*What this task involves:*
Among the entries below, please repeat exactly and only the lines from the line containing "s.phase = true)" to the line containing "obtain ⟨c, t, e, hc, ht, hev⟩", both lines included.
(Dataset records begins)
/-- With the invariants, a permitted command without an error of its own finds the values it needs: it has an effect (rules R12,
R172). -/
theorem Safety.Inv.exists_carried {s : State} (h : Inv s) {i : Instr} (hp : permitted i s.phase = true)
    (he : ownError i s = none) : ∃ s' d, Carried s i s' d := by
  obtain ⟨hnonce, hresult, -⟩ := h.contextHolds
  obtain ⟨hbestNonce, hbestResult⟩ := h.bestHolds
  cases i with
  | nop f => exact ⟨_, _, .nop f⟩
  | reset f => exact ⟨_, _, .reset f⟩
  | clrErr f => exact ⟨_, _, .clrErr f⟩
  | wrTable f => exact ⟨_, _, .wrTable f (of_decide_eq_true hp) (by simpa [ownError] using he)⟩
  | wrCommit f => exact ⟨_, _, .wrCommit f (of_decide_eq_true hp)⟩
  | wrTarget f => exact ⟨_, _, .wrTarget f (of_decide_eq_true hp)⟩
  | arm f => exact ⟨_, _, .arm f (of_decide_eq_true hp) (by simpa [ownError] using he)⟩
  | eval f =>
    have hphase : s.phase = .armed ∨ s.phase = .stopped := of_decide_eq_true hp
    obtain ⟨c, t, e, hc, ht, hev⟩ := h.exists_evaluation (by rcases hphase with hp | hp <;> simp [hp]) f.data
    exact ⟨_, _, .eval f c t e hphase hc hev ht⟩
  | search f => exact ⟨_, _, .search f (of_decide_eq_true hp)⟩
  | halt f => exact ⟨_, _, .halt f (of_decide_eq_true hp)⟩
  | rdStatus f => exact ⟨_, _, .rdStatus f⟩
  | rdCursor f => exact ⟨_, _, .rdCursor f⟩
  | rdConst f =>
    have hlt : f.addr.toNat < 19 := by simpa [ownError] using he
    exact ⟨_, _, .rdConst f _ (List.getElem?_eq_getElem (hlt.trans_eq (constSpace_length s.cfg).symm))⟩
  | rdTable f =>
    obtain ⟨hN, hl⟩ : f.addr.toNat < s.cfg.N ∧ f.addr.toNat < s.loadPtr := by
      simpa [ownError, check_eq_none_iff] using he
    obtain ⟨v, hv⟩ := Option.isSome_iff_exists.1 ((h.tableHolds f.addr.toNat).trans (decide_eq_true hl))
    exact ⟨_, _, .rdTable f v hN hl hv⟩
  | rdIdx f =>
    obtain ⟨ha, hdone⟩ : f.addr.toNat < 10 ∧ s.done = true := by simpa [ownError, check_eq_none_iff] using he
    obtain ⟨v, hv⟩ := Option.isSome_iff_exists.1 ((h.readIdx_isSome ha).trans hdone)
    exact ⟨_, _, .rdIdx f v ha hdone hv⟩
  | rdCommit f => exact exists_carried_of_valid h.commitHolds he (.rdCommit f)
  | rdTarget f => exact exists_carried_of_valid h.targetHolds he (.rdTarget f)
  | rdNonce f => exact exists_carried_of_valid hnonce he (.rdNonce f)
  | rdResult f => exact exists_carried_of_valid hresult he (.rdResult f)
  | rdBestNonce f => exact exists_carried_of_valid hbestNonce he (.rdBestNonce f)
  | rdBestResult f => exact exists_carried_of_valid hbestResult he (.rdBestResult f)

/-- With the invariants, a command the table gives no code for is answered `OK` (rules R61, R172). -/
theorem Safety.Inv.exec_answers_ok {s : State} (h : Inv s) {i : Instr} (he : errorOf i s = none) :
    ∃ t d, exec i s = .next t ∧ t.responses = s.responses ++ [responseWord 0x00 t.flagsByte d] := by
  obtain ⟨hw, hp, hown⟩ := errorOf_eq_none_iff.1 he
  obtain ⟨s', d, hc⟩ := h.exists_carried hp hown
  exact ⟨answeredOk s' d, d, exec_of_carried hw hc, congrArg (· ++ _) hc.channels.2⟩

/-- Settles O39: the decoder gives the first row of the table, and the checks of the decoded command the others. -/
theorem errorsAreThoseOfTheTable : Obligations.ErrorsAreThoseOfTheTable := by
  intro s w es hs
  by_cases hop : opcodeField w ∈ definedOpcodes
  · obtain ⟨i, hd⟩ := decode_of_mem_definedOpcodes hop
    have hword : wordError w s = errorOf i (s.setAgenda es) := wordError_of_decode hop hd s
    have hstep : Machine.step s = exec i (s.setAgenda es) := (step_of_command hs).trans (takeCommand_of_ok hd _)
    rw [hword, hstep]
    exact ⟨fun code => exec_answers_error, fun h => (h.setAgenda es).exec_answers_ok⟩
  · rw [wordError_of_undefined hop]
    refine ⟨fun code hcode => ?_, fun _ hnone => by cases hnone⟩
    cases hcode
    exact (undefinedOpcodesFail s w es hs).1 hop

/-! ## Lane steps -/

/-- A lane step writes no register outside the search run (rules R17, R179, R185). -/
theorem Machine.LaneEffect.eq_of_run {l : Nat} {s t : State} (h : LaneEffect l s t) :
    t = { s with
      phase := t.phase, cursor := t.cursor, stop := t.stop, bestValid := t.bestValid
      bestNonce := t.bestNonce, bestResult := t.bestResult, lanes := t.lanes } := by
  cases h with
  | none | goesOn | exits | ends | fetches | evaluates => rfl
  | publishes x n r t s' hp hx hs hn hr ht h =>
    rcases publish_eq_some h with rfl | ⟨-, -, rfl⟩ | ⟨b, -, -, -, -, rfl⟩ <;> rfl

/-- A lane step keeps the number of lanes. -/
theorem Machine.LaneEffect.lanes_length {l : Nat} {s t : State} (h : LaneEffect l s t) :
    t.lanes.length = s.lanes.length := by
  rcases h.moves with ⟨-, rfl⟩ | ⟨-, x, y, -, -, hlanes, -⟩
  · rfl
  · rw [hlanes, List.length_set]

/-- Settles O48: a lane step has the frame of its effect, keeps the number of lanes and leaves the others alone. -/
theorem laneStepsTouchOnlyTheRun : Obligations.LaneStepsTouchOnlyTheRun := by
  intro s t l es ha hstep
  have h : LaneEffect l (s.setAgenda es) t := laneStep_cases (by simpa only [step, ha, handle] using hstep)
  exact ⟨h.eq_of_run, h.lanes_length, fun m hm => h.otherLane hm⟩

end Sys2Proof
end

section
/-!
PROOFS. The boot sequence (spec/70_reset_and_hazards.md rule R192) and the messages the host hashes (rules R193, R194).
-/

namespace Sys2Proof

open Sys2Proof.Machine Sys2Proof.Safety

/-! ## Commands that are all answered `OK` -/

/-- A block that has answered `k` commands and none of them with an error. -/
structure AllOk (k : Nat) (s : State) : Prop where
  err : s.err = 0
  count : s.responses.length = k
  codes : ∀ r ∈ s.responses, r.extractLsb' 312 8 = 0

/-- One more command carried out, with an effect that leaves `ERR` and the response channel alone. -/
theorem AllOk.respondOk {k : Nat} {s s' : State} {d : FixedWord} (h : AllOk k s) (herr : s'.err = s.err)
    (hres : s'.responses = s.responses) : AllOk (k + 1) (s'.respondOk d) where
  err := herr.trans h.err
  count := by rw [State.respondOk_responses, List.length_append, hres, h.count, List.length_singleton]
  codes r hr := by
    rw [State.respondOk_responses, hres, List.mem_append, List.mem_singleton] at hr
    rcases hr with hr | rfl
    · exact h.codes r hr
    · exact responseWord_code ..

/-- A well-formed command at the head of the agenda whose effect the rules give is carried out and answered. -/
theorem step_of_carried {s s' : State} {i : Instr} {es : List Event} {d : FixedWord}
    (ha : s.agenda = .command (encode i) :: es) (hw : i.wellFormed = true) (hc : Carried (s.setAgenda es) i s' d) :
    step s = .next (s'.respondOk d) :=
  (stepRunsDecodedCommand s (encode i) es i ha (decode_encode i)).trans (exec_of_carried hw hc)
(Dataset records ends)
*Result:*
theorem Safety.Inv.exists_carried {s : State} (h : Inv s) {i : Instr} (hp : permitted i s.phase = true)
    (he : ownError i s = none) : ∃ s' d, Carried s i s' d := by
  obtain ⟨hnonce, hresult, -⟩ := h.contextHolds
  obtain ⟨hbestNonce, hbestResult⟩ := h.bestHolds
  cases i with
  | nop f => exact ⟨_, _, .nop f⟩
  | reset f => exact ⟨_, _, .reset f⟩
  | clrErr f => exact ⟨_, _, .clrErr f⟩
  | wrTable f => exact ⟨_, _, .wrTable f (of_decide_eq_true hp) (by simpa [ownError] using he)⟩
  | wrCommit f => exact ⟨_, _, .wrCommit f (of_decide_eq_true hp)⟩
  | wrTarget f => exact ⟨_, _, .wrTarget f (of_decide_eq_true hp)⟩
  | arm f => exact ⟨_, _, .arm f (of_decide_eq_true hp) (by simpa [ownError] using he)⟩
  | eval f =>
    have hphase : s.phase = .armed ∨ s.phase = .stopped := of_decide_eq_true hp
    obtain ⟨c, t, e, hc, ht, hev⟩ := h.exists_evaluation (by rcases hphase with hp | hp <;> simp [hp]) f.data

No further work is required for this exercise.